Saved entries
--- --- ---

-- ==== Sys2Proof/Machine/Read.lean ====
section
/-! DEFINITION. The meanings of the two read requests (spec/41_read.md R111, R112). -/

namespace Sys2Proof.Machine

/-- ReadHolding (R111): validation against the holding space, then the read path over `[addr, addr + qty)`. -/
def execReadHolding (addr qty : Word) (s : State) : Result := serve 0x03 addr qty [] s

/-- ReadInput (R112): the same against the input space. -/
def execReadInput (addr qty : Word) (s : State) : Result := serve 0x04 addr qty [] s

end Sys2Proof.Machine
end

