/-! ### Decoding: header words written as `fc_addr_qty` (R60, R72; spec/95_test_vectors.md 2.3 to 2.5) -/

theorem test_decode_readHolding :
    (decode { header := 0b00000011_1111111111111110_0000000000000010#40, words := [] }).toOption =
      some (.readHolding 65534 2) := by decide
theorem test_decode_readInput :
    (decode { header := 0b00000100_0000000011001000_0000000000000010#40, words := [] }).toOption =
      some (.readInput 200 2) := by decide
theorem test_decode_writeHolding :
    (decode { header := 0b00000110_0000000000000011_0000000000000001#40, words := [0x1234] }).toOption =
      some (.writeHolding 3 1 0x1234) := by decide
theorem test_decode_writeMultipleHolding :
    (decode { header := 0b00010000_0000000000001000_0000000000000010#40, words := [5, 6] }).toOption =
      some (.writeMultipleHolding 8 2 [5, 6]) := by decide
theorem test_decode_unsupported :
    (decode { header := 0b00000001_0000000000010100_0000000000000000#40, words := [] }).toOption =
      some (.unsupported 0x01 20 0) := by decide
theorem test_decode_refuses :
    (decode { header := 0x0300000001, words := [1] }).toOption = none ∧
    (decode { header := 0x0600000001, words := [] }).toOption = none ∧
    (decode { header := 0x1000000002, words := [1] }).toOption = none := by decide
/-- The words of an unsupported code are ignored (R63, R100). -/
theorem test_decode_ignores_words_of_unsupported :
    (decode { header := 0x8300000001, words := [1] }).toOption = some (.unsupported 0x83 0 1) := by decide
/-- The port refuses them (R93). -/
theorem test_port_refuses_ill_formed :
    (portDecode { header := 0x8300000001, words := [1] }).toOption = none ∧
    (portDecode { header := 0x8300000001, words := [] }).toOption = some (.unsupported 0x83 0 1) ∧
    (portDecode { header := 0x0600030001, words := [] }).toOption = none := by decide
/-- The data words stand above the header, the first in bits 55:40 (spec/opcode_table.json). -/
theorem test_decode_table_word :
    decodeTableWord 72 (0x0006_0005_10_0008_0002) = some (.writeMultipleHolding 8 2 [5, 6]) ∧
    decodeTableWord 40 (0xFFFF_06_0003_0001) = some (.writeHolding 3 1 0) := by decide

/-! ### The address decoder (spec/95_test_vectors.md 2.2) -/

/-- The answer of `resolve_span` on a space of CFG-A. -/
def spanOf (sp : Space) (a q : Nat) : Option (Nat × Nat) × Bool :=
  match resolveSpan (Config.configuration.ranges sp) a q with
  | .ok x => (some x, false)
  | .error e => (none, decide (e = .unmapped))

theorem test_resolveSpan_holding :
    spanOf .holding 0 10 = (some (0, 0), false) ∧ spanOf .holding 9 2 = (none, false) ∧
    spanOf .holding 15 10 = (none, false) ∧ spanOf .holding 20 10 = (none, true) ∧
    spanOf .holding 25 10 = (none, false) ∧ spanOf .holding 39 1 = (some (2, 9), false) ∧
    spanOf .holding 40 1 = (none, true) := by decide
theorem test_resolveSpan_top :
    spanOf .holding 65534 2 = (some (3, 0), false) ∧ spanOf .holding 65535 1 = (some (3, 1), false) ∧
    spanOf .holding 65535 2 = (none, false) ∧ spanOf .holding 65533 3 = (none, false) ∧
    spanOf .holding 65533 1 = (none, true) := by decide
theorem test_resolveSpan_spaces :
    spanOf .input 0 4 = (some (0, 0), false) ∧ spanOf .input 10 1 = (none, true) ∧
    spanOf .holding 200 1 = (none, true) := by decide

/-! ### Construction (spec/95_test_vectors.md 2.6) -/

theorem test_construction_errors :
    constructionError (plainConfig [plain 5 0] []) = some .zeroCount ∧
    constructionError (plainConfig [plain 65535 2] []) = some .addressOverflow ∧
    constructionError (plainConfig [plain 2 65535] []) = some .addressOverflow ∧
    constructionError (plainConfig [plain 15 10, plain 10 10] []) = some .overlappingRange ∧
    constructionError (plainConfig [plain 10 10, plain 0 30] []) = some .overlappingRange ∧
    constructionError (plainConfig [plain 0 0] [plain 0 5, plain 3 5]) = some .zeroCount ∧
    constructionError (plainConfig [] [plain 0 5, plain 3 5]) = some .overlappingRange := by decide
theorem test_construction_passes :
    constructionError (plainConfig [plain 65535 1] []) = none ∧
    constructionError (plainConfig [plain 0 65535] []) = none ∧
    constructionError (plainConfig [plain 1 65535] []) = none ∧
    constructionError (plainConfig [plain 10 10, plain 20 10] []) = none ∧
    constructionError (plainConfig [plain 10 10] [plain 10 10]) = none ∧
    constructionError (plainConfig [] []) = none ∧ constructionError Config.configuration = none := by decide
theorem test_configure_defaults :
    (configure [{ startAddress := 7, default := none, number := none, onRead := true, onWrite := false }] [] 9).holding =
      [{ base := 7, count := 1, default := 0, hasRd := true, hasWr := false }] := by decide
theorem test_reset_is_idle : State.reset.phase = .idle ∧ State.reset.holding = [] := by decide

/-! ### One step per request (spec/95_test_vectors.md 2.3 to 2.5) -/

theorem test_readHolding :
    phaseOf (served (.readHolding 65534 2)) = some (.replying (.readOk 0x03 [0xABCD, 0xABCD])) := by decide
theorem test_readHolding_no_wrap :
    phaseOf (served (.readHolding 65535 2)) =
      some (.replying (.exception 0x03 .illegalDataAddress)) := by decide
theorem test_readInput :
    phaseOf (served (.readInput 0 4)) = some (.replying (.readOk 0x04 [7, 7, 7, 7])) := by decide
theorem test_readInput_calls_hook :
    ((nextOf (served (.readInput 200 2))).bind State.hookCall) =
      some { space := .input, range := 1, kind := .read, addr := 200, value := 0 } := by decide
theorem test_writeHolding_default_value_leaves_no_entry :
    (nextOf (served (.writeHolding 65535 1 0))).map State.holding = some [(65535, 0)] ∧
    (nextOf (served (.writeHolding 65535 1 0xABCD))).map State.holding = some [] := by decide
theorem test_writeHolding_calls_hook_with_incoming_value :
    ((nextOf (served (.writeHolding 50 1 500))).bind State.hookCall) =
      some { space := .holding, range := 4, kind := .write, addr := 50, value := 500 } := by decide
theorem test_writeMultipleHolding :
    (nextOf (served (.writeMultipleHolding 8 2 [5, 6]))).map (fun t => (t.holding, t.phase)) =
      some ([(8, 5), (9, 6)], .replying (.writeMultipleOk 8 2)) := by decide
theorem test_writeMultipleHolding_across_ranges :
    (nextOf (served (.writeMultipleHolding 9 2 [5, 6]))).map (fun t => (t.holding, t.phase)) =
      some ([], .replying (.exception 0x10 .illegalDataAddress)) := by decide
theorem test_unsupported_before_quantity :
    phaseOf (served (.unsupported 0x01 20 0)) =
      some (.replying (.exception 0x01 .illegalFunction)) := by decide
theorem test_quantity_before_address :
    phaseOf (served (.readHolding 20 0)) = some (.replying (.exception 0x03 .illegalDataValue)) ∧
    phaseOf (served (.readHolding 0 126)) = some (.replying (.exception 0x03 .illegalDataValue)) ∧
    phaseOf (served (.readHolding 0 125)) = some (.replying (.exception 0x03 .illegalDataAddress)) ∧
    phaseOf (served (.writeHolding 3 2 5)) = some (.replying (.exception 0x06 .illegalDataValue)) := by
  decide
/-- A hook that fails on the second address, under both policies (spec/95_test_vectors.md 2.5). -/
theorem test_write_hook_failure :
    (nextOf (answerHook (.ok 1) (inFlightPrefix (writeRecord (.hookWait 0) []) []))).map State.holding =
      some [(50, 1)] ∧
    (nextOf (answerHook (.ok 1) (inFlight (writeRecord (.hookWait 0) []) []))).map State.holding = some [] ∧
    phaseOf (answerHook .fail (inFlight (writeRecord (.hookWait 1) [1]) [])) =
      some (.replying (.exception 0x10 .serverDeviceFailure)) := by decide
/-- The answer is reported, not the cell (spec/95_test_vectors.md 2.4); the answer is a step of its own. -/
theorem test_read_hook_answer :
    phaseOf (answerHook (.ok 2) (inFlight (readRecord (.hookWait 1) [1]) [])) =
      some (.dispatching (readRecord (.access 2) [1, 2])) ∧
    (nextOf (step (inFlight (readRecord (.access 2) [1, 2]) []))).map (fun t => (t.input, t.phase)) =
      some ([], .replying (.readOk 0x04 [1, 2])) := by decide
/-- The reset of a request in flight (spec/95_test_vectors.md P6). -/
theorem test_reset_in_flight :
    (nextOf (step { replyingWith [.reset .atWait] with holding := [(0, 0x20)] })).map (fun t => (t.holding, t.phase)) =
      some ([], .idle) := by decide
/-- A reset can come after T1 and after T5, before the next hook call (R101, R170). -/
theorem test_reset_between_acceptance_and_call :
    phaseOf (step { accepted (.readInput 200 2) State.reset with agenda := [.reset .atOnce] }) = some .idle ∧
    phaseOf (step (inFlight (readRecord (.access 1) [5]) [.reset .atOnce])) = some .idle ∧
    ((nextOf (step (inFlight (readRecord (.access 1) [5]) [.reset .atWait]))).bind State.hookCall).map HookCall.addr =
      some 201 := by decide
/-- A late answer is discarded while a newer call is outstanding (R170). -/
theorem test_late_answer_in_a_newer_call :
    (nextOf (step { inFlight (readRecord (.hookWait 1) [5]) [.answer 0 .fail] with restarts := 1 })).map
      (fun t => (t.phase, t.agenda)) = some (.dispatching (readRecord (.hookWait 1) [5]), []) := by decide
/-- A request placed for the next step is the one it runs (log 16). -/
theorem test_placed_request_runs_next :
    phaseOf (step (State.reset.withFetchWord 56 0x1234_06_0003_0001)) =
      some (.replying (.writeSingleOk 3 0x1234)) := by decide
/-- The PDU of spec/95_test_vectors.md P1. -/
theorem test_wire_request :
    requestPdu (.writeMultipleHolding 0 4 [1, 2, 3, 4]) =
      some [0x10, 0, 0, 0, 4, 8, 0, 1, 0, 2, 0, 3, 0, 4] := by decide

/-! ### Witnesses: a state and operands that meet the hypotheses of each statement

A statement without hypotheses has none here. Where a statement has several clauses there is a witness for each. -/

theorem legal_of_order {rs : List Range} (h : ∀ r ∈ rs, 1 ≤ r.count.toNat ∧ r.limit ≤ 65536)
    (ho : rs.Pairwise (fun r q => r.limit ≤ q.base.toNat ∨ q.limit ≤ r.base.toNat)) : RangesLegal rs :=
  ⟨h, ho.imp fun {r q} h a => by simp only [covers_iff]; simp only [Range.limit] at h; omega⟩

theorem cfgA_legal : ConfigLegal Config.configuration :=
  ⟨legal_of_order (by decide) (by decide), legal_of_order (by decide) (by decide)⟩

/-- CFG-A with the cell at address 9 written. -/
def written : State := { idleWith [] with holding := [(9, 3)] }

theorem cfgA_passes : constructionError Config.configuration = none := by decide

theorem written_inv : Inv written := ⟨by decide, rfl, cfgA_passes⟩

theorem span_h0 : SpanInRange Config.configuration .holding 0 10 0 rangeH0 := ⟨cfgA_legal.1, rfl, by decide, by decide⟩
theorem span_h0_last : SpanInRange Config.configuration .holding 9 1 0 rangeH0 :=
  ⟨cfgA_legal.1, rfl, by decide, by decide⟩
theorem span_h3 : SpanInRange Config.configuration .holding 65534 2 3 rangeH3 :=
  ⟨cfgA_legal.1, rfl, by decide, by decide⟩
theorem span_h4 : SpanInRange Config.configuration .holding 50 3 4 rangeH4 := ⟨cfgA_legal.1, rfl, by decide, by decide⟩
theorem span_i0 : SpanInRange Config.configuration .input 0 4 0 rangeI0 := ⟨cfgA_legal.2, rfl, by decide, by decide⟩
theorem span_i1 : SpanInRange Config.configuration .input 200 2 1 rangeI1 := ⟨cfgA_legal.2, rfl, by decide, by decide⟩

--- --- ---

→ YOUR TASK: What you return should be the lines from the beginning of the records through the one that contains "def execReadHolding (addr", repeated exactly and with no additions.

→ SOLUTION FOR THIS TASK:
-- ==== Sys2Proof/Machine/Read.lean ====
section
/-! DEFINITION. The meanings of the two read requests (spec/41_read.md R111, R112). -/

namespace Sys2Proof.Machine

/-- ReadHolding (R111): validation against the holding space, then the read path over `[addr, addr + qty)`. -/
def execReadHolding (addr qty : Word) (s : State) : Result := serve 0x03 addr qty [] s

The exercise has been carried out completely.